++++ Stored data

/-! ### The step, the status, LOAD -/

/-- P9, second step: a word that does not decode. -/
theorem test_step_illegal :
    faultOf (step { room [1] with prog := [0x1000000001#40, 0x1100000001#40, 0x4700000000#40], pc := 1 }) =
      some (.illegalInstruction, 1, ws [1]) := by decide

/-- V-F2, V-F3. -/
theorem test_status : State.reset.status = .halted ∧ (room []).status = .ready ∧
    ({ room [] with pending := .numeric, pc := 1 } : State).status = .awaitingInput ∧
    ({ room [] with pending := .numeric, faultKind := .stackUnderflow } : State).status = .faulted := by decide

/-- V-F4. -/
theorem test_fault_codes :
    [FaultKind.none, .stackUnderflow, .arithmeticError, .unknownLabel, .duplicateLabel, .callStackUnderflow,
      .inputParseError, .stackOverflow, .callStackOverflow, .illegalInstruction].map FaultKind.code =
        [0, 1, 2, 3, 4, 5, 6, 7, 8, 9] := by decide

/-- P8a, after LOAD. -/
theorem test_load_duplicate :
    let t := loaded [0x4600000001#40, 0x1000000001#40, 0x4600000001#40, 0x4700000000#40] (room [5])
    t.status = .faulted ∧ t.faultKind = .duplicateLabel ∧ t.faultPc = 2 ∧ t.pc = 0 ∧ t.labels = [(1, 0)] ∧
      t.os = [] := by decide

/-- V-C1: `LT` holds 7 at 3, and the status is Ready. -/
theorem test_load_labels :
    let t := loaded [0x1000000001#40, 0x4100000007#40, 0x100000006F#40, 0x4600000007#40] State.reset
    t.labels = [(7, 3)] ∧ t.status = .ready ∧ t.faultKind = .none := by decide

/-- 70_reset_and_hazards.md R231: the longest program that LOAD takes, and one word more. -/
theorem test_load_too_long :
    loadCommand [0] { State.reset with cfg := ⟨.inf, .inf, 0⟩ } = .refused .programTooLong ∧
    ∃ t, loadCommand [0] { State.reset with cfg := ⟨.inf, .inf, 1⟩ } = .next t := ⟨rfl, _, rfl⟩

/-- An instruction placed by the interface is the next one that runs. -/
theorem test_withFetchWord : step (State.reset.withFetchWord 40 0x100000000A) =
    exec (.push 10) (State.reset.withFetchWord 40 0x100000000A) ∧
    osOf (step (State.reset.withFetchWord 40 0x100000000A)) = some (ws [10]) := ⟨rfl, by decide⟩

/-! ### Witnesses: the hypotheses of each statement are met -/

/-- Two elements on the stack, their sign of order, and one element too few. -/
abbrev TwoOperandStates : Prop :=
  (room [5]).os.length < 2 ∧ (room [3, 5]).os = [] ++ [w 3, w 5] ∧ (room [9, 3, 5]).os = [w 9] ++ [w 3, w 5]

/-- One element on the stack, and none. -/
abbrev OneOperandStates : Prop := (room []).os.length < 1 ∧ (room [9, 5]).os = [w 9] ++ [w 5]

theorem two_operand_states : TwoOperandStates := by decide

theorem one_operand_states : OneOperandStates := by decide

theorem witness_DecodeAndEncodeAreInverse : decode 0x8100000001#40 = .ok (.trace true) := rfl

theorem witness_DecodeAcceptsExactlyTheOpcodeMap :
    ∃ r ∈ encodingTable, r.accepts 0x8100000001#40 = true := by decide

/-- The opcodes on both sides of each boundary of R79, with the operand 0. -/
theorem witness_IllegalWordsAreTheListedOnes :
    illegal 0x1500000001#40 ∧ ({ room [] with prog := [0x1500000001#40] } : State).status = .ready ∧
    ({ room [] with prog := [0x1500000001#40] } : State).fetch = some 0x1500000001#40 ∧
    [0x0F, 0x16, 0x1F, 0x28, 0x2F, 0x36, 0x3F, 0x48, 0x4F, 0x54, 0x5F, 0x64, 0x6F, 0x77, 0x7F, 0x82, 0xFF].all
      (fun op => illegal (mkWord op 0)) ∧
    [0x10, 0x15, 0x20, 0x27, 0x30, 0x35, 0x40, 0x47, 0x50, 0x53, 0x60, 0x63, 0x70, 0x76, 0x80, 0x81].all
      (fun op => !illegal (mkWord op 0)) ∧
    [0x11, 0x15, 0x20, 0x27, 0x30, 0x35, 0x44, 0x47, 0x60, 0x61, 0x63, 0x70, 0x76, 0x80, 0x81].all
      (fun op => illegal (mkWord op 2)) := by decide

theorem witness_DispatchUnitsFitTheirStackEffects :
    unitOf .shr = some .aluBinary ∧ unitOf .bool = some .aluUnary ∧ unitOf .rot = some .stack := by decide

theorem witness_StepRunsTheDecodedInstruction :
    (room []).faultKind = .none ∧ (room []).pending = .none ∧
    (room []).prog[(room []).pc.toNat]? = some 0x1500000000#40 ∧ decode 0x1500000000#40 = .ok .clear :=
  ⟨rfl, rfl, rfl, rfl⟩

/-- A one-word program whose word is illegal. -/
def illegalNext : State := { room [] with prog := [0x1500000001#40] }

theorem witness_IllegalWordRaisesIllegalInstruction :
    illegalNext.faultKind = .none ∧ illegalNext.pending = .none ∧
    illegalNext.prog[illegalNext.pc.toNat]? = some 0x1500000001#40 ∧
    ∃ e, decode 0x1500000001#40 = .error e := ⟨rfl, rfl, rfl, _, rfl⟩

theorem witness_StepExecutesOneInstructionOrNothing :
    ({ room [] with pending := .line } : State).status = .awaitingInput ∧ State.reset.status = .halted ∧
    ({ room [] with faultKind := .stackUnderflow } : State).status = .faulted ∧
    (room []).status = .ready ∧ (room []).prog[(room []).pc.toNat]? = some 0x1500000000#40 ∧
    illegalNext.status = .ready ∧ illegalNext.prog[illegalNext.pc.toNat]? = some 0x1500000001#40 := by decide

theorem witness_StatusFollowsItsPriority :
    ({ room [] with pending := .numeric, pc := 1 } : State).status = .awaitingInput ∧
    ({ room [] with pending := .numeric, pc := 1 } : State).pc.toNat = (room []).prog.length := by decide

theorem witness_StatusTransitionsAreThoseOfTheDiagram :
    (∃ t, command (.deliver 3) { room [] with pending := .numeric } = .next t ∧ t.status = .ready) ∧
    ({ room [] with pending := .numeric } : State).status = .awaitingInput ∧
    (∃ t, command .step { room [] with pending := .numeric } = .next t) ∧
    (∃ t, command (.deliver 3) { room [] with faultKind := .arithmeticError } = .next t ∧ t.status = .faulted) ∧
    ∃ t, command (.load []) (room []) = .next t ∧ t.status = .halted :=
  ⟨⟨_, rfl, rfl⟩, rfl, ⟨_, rfl⟩, ⟨_, rfl, rfl⟩, _, rfl, rfl⟩

theorem witness_ResetLeavesEveryElementAtItsResetValue :
    ∃ t, command .reset (tight [1, 2] [1]) = .next t ∧ t.os = [] := ⟨_, rfl, rfl⟩

/-- The capacity is met at its boundary: 0 elements in 0 places, and one place left. -/
theorem witness_PushAppendsItsConstant :
    OsFull (tight [] []) ∧ OsFull (tight [1, 2] []) ∧ ¬ OsFull { tight [1, 2] [] with os := ws [1] } ∧
    ¬ OsFull (room []) := by decide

++++++++

All lines of the listing that contain the word "elements" should be copied out.

/-- Two elements on the stack, their sign of order, and one element too few. -/
/-- The capacity is met at its boundary: 0 elements in 0 places, and one place left. -/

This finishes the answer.